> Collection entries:
/-- Each of these commands breaks one check of its well-formedness and is refused by it. -/
theorem test_illformed_1 : ([
    .suppliesValid 0 2 pads 0 0 0,
    .suppliesValid 0 1 { pads with node := [] } 0 0 0,
    .inputPresent 0 2 0 0,
    .inputAbsent 0 2 0 0,
    .supplyWarningChange 0 2 false false 6000,
    .supplyWarningChange 0 1 false false 6001,
    .shutdownEnd 0 { pads with node := [] },
    .mrstNRelease 0 { pads with node := [] },
    .safetySelfTestDone 0 false [],
    .ringPacketForward 0 2 [] .b,
    .commandSectionRx 0 2 [] 999,
    .commandSectionRx 0 1 [] 1000,
    .commandSectionReturn 0 2 none 999,
    .commandSectionReturn 0 1 none 1000,
    .syncPacketRx 0 2 [],
    .feedbackPacketPass 0 2 (List.replicate 3184 0) .b,
    .feedbackPacketPass 0 1 [] .b,
    .feedbackPacketReturn 0 2 (List.replicate 3184 0),
    .feedbackPacketReturn 0 1 [],
    .ownerExpiry 0 32,
    .containerPass 0 2 [] .b,
    .ringLinkDown 0 2 .los 0,
    .ringUnwrap 0 2,
    .ssiBurst 0 4 0 false,
    .drvfbChange 0 2 false 0,
    .enableTimeout 0 2,
    .driveDropTimeout 0 2,
    .staleHoldTimeout 0 2,
    .offDelayExpiry 0 2,
    .servoRateWrite 0 (.can 2) v0 0,
    .servoBankSwap 0 (.can 2) v0,
    .servoBankCopy 0 (.can 2) v0,
    .timeSecondsRead 0 (.can 2) v0,
    .timeFirstSet 0 (.source 3) 0 0,
    .timeSourceQualify 0 3 0 0,
    .timeSourceLoss 0 3 none,
    .ppsPulse 0 2 0,
    .ppsSettingWrite 0 (.can 1) v0 2 false 0,
    .ppsSettingWrite 0 (.can 2) v0 1 false 0,
    .ptpEventRx 0 2 1 own0 .management] : List Instr).all (fun c => !c.wf) = true := by decide +kernel

/-- Each of these commands breaks one check of its well-formedness and is refused by it. -/
theorem test_illformed_2 : ([
    .ptpEventRx 0 1 2 own0 .management,
    .ptpTransparentForward 0 2 false .general 0 0 0,
    .framingLock 0 3 (List.replicate 256 true),
    .framingLock 0 2 [],
    .framingError 0 3 0 (List.replicate 4 true),
    .framingError 0 2 0 [],
    .ifClockCheck 0 3 0 0,
    .portFault 0 3 .absent,
    .portRetry 0 3,
    .frontendInit 0 3,
    .streamLevelCheck 0 3 3 (List.replicate 16 0),
    .streamLevelCheck 0 2 4 (List.replicate 16 0),
    .streamLevelCheck 0 2 3 [],
    .channelAssign 0 3 [],
    .channelRelease 0 3 127 0 false,
    .channelRelease 0 2 128 0 false,
    .acqJobEnd 0 [] 1 0,
    .integrationDump 0 3 127 [] none,
    .integrationDump 0 2 128 [] none,
    .detectorWindow 0 3 127,
    .detectorWindow 0 2 128,
    .pullinTimeout 0 3 127,
    .pullinTimeout 0 2 128,
    .reacqTimeout 0 3 127,
    .reacqTimeout 0 2 128,
    .solutionReady 0 4,
    .keptDataErase 0 (.can 2) v0,
    .harbourModeOn 0 (.can 2) v0,
    .harbourModeOff 0 (.can 2) v0,
    .packetCommit 0 12,
    .packetDiscard 0 12,
    .packetGapTimeout 0 12,
    .queueRead 0 12,
    .packetConsume 0 12 none,
    .chainOutput 0 24 23 [],
    .chainOutput 0 23 24 [],
    .chainClockWindow 0 24 0,
    .chainClockLoss 0 24 0,
    .sourceExclusion 0 22,
    .sourceReadmit 0 (.can 1) v0 22] : List Instr).all (fun c => !c.wf) = true := by decide +kernel

/-- Each of these commands breaks one check of its well-formedness and is refused by it. -/
theorem test_illformed_3 : ([
    .sourceReadmit 0 (.can 2) v0 21,
    .calibrationCommit 0 (.can 2) v0,
    .trackDelete 0 (.can 1) v0 64,
    .trackDelete 0 (.can 2) v0 63,
    .trackTimeout 0 64,
    .joystickWrite 0 (.can 1) v0 3 0,
    .joystickWrite 0 (.can 2) v0 2 0,
    .controlRateWrite 0 (.can 2) v0 0,
    .outputPhaseWrite 0 (.can 2) v0 0,
    .bankSwap 0 (.can 2) v0,
    .bankCopy 0 (.can 2) v0,
    .pbtripChange 0 8 false 0,
    .busLimitWrite 0 (.can 1) v0 8 0,
    .busLimitWrite 0 (.can 2) v0 7 0,
    .allocationWrite 0 (.can 1) v0 32 0,
    .allocationWrite 0 (.can 2) v0 31 0,
    .geometryWrite 0 (.can 1) v0 0x10000 0xFF (.num 0),
    .geometryWrite 0 (.can 1) v0 0xFFFF 0x100 (.num 0),
    .geometryWrite 0 (.can 2) v0 0xFFFF 0xFF (.num 0),
    .geometryModeWrite 0 (.can 2) v0 0,
    .twMessageRx 0 2 [],
    .twMessageRx 0 1 [[]],
    .timeMessageTw 0 2 0 0 none none,
    .slipwayMessage 0 .inStep 101,
    .heartbeatSend 0 2,
    .release 0 2 0,
    .laneDown 0 2 .los 0 false,
    .laneUp 0 2 ⟨.manager, .b, 0⟩ none 0,
    .hardFault 0 (.lockstep 8),
    .rejoinWrite 0 (.can 2) v0 0,
    .drillNow 0 (.can 2) v0 0,
    .safeInputChange 0 16 false 0,
    .sfADiscrepancy 0 2,
    .sfAResetPulse 0 2,
    .testPulse 0 16 [] [],
    .ssOverload 0 16 0 0,
    .ssRetry 0 16,
    .soChannelTest 0 8 1 false false false false,
    .soChannelTest 0 7 2 false false false false,
    .soReadbackTimeout 0 8 false false] : List Instr).all (fun c => !c.wf) = true := by decide +kernel

/-- Each of these commands breaks one check of its well-formedness and is refused by it. -/
theorem test_illformed_4 : ([
    .sfARemoteReset 0 (.can 2) v0 0,
    .safetyReset 0 (.can 2) v0 0,
    .supervisionFault 0 3 7 0,
    .supervisionFault 0 2 8 0,
    .safeProduce 0 16,
    .safeFrameRx 0 2 0 false [] [],
    .pairingWindowEnd 0 16,
    .channelReportRx 0 2 0 [],
    .channelReportSend 0 16,
    .probeSend 0 16,
    .connectionLost 0 16,
    .safeTestCommand 0 (.can 1) v0 16 0,
    .safeTestCommand 0 (.can 2) v0 15 0,
    .sdoRequest 0 2 0 (.uploadSegment true),
    .transferTimeout 0 (.can 2),
    .rpdoRx 0 2 536870911 [],
    .rpdoRx 0 1 536870912 [],
    .syncRx 0 2 536870911 none,
    .syncRx 0 1 536870912 none,
    .tpdoSend 0 8,
    .nmtCommand 0 2 .start 127,
    .nmtCommand 0 1 .start 128,
    .odRead 0 (.can 2) false [],
    .odWrite 0 (.can 2) false [],
    .sessionOpen 0 (.can 2) false [],
    .sessionAuthenticate 0 (.can 2) false [],
    .sessionClose 0 (.can 2) false [],
    .clientNonce 0 (.can 1) v0 [],
    .clientNonce 0 (.can 2) v0 (List.replicate 16 1#8),
    .clientTag 0 (.can 1) v0 [],
    .clientTag 0 (.can 2) v0 (List.replicate 32 1#8),
    .sessionCloseWrite 0 (.can 2) v0 0,
    .sessionIdleTimeout 0 (.can 2),
    .pairKeyWrite 0 (.can 1) v0 [],
    .pairKeyWrite 0 (.can 2) v0 (List.replicate 32 1#8),
    .clientForget 0 (.can 2),
    .storeParameters 0 (.can 1) v0 0 0,
    .storeParameters 0 (.can 1) v0 4 0,
    .storeParameters 0 (.can 2) v0 3 0,
    .restoreDefaults 0 (.can 1) v0 0 0] : List Instr).all (fun c => !c.wf) = true := by decide +kernel

/-- Each of these commands breaks one check of its well-formedness and is refused by it. -/
theorem test_illformed_5 : ([
    .restoreDefaults 0 (.can 1) v0 4 0,
    .restoreDefaults 0 (.can 2) v0 3 0,
    .objectWrite 0 (.can 1) v0 0x10000 0xFF (.num 0),
    .objectWrite 0 (.can 1) v0 0xFFFF 0x100 (.num 0),
    .objectWrite 0 (.can 2) v0 0xFFFF 0xFF (.num 0),
    .recorderSeal 0 (.can 2) v0,
    .recorderUnseal 0 (.can 2) v0,
    .windowCapture 0 (.can 2) v0,
    .areaWrite 0 (.can 2) v0 0,
    .cursorWrite 0 (.can 2) v0 0,
    .panelEnableWrite 0 (.can 2) v0 0,
    .readClearArm 0 (.can 2) v0 0,
    .readClear 0 (.can 1) v0 0x10000 0xFF,
    .readClear 0 (.can 1) v0 0xFFFF 0x100,
    .readClear 0 (.can 2) v0 0xFFFF 0xFF,
    .uncorrectableWord 0 .currentImage [] (List.replicate 19 0) 0,
    .uncorrectableWord 0 .currentImage (List.replicate 16 0) [] 0,
    .injectionArm 0 (.can 2) v0,
    .injectionCancel 0 (.can 2) v0,
    .linkTestGenerate 0 (.can 1) v0 18,
    .linkTestGenerate 0 (.can 2) v0 17,
    .linkTestCheck 0 (.can 1) v0 18,
    .linkTestCheck 0 (.can 2) v0 17,
    .linkTestLoopback 0 (.can 1) v0 18,
    .linkTestLoopback 0 (.can 2) v0 17,
    .linkTestStop 0 (.can 1) v0 18,
    .linkTestStop 0 (.can 2) v0 17,
    .linkTestTimeLimit 0 18,
    .loopbackFrame 0 18 none,
    .userSlotOpen 0 2,
    .odReadCall 0 1 0x10000 0xFF 0 0,
    .odReadCall 0 1 0xFFFF 0x100 0 0,
    .odReadCall 0 2 0xFFFF 0xFF 0 0,
    .mbWrite 0 1 0x10000 0xFF 0 [],
    .mbWrite 0 1 0xFFFF 0x100 0 [],
    .mbWrite 0 2 0xFFFF 0xFF 0 [],
    .propose 0 2 0 0 0,
    .returnCall 0 2,
    .slotOverrun 0 2,
    .userPairFault 0 2 5] : List Instr).all (fun c => !c.wf) = true := by decide +kernel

> What you are asked to do:
The word "mbWrite" appears in some lines above. Return every one of those lines.

> Solution below:
    .mbWrite 0 1 0x10000 0xFF 0 [],
    .mbWrite 0 1 0xFFFF 0x100 0 [],
    .mbWrite 0 2 0xFFFF 0xFF 0 [],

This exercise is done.